More importantly, because the Rapid Viability Test uses just a handful of metrics, you quickly learn why a particular model breaks a model - allowing you to identify key levers to fix the model — all from the comfort of your armchair.
If your model cannot work on paper, it won’t work outside the building, either.
I’ll leave you with an exercise. How would you fix the model above, assuming we don’t want to compromise on our goal i.e. lower our MSC from $10m ARR in 3 years?
Leave a comment below.
Consider reviewing your customer-problem matching hypothesis. If you can't charge more, then the problem isn't intense enough for that segment (which may also illustrate that your value proposition isn't uniquely suited for solving a high value problem, and/or you do not have a strong enough unfair advantage).
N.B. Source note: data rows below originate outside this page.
-- ==== Sys2Proof/Machine/Operands.lean ====
section
/-! DEFINITION. What the operands of a command name (30_encoding.md R126): a queue's channel and side, the control
register of an index (10_state.md R32), and the control register file's one read and one write. -/

namespace Sys2Proof.Machine

/-! ## Queues -/

/-- ch(q) = q[1]: the channel of a queue (R126). -/
def queueChan : QueueSel → Chan
  | .rx0 => .ch0
  | .tx0 => .ch0
  | .rx1 => .ch1
  | .tx1 => .ch1

/-- q[0] = 0: the queue is an RX queue (R126). -/
def queueIsRx : QueueSel → Bool
  | .rx0 => true
  | .tx0 => false
  | .rx1 => true
  | .tx1 => false

/-- The interrupt-side agent of a queue is enabled: RXIEn for RX(n), TXIEn for TX(n) (42_fifo.md R231). -/
def queueLive (s : State) (q : QueueSel) : Bool :=
  if queueIsRx q then (s.chan (queueChan q)).rxie else (s.chan (queueChan q)).txie

/-- flush(q) (R222). -/
def flushQueue (s : State) (q : QueueSel) : State :=
  let c := s.chan (queueChan q)
  if queueIsRx q then s.setChan (queueChan q) { c with rx := c.rx.flush }
  else s.setChan (queueChan q) { c with tx := c.tx.flush }

/-! ## Control registers (R32) -/

/-- The control registers by name (R32). -/
inductive Reg where
  | mode
  | irqen
  | crc
  | syncst
  | synclast
  | fltwin
  | fltcap
  | fltcnt
  | qstat (q : QueueSel)
  | qcap (q : QueueSel)
  | fwd (n : Chan)
  | frames
  | crcerr
  | ovr (n : Chan)
  | txerr (n : Chan)
  | tagacc
  | tagsup
  deriving DecidableEq, Repr

/-- The register map, in index order from 0x00 to 0x19 (R32). -/
def regMap : List Reg :=
  [.mode, .irqen, .crc, .syncst, .synclast, .fltwin, .fltcap, .fltcnt,
   .qstat .rx0, .qstat .tx0, .qstat .rx1, .qstat .tx1, .qcap .rx0, .qcap .tx0, .qcap .rx1, .qcap .tx1,
   .fwd .ch0, .fwd .ch1, .frames, .crcerr, .ovr .ch0, .ovr .ch1, .txerr .ch0, .txerr .ch1, .tagacc, .tagsup]

/-- The register of an index; none for the reserved 0x1A to 0xFF (R44). -/
def regOfIndex (r : Byte) : Option Reg := regMap[r.toNat]?

/-- QSTATq of a queue of the state (R41). -/
def readQstat (s : State) (q : QueueSel) : Word :=
  let c := s.chan (queueChan q)
  if queueIsRx q then qstatWord c.rx.ring.count c.rx.gapPending else qstatWord c.tx.ring.count false

/-- RB_CAP[q] (R7). -/
def queueCap (p : Params) (q : QueueSel) : Nat :=
  if queueIsRx q then rxCap p (queueChan q) else txCap p (queueChan q)

/-- reg[r] (R32-R43). -/
def readReg (s : State) : Reg → Word
  | .mode => modeWord s.mode
  | .irqen => irqenWord s
  | .crc => s.crc.setWidth 32
  | .syncst => syncstWord s.sync
  | .synclast => s.sync.last
  | .fltwin => s.flt.win
  | .fltcap => sizeWord s.flt.cap
  | .fltcnt => sizeWord s.flt.count
  | .qstat q => readQstat s q
  | .qcap q => qcapWord (queueCap s.params q)
  | .fwd n => (s.chan n).fwd
  | .frames => s.sync.frames
  | .crcerr => s.sync.crcerr
  | .ovr n => (s.chan n).ovr
  | .txerr n => (s.chan n).txerr
  | .tagacc => s.flt.tagacc
  | .tagsup => s.flt.tagsup

/-- IRQEN written with v, whose bits [31:4] are 0 (43_control.md R269). -/
def writeIrqen (s : State) (v : Word) : State :=
  { s with
    ch0 := { s.ch0 with rxie := v.getLsbD 0, txie := v.getLsbD 1 }
    ch1 := { s.ch1 with rxie := v.getLsbD 2, txie := v.getLsbD 3 } }

/-- reg[r] <- v where R269 allows the write, none where it answers InvalidParam: a read-only register, a reserved bit
set, or an illegal capacity (R32, R39, R269). -/
def writeReg (s : State) (v : Word) : Reg → Option State
  | .irqen => if v >>> 4 = 0#32 then some (writeIrqen s v) else none
  | .fltwin => some { s with flt := { s.flt with win := v } }
  | .fltcap =>
    if v.toNat < 1 ∨ s.params.fltMaxCap < v.toNat ∨ v >>> 8 ≠ 0#32 then none
    else some { s with flt := TagFilter.clear { s.flt with cap := v.toNat } }
  | .mode => none
  | .crc => none
  | .syncst => none
  | .synclast => none
  | .fltcnt => none
  | .qstat _ => none
  | .qcap _ => none
  | .fwd _ => none
  | .frames => none
  | .crcerr => none
  | .ovr _ => none
  | .txerr _ => none
  | .tagacc => none
  | .tagsup => none

/-! ## Channels a mode drives (43_control.md R261) -/

/-- n ∈ chans(m). -/
def drives : Mode → Chan → Bool
  | .idle, _ => false
  | .bypass, _ => true
  | .inventory, .ch0 => true
  | .inventory, .ch1 => false

/-- n is in MODE.SET's affected set chans(old) ∪ chans(new) (R262). -/
def affected (old new : Mode) (n : Chan) : Bool := drives old n || drives new n

/-- f done on every affected channel (R262's `for n in A`). -/
def onAffected (old new : Mode) (f : Channel → Channel) (s : State) : State :=
  { s with
    ch0 := if affected old new .ch0 then f s.ch0 else s.ch0
    ch1 := if affected old new .ch1 then f s.ch1 else s.ch1 }

end Sys2Proof.Machine
end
This an excellent and extremely valuable article. When embarking on a new startup/idea/innovation, the founder’s ambition and bias for positive thinking is so strong that it leads so many of us to burn years of time, money and career opportunity before realising something never had the potential to meet our ambitions no matter the effort put in.
Typically the process of sizing market potential is so onerous - especially for a market that does not really exist yet - that it is tempting to skip the step and proceed on faith.
The speed and simplicity of this approach is a potential counter balance to that. I look forward to trying it.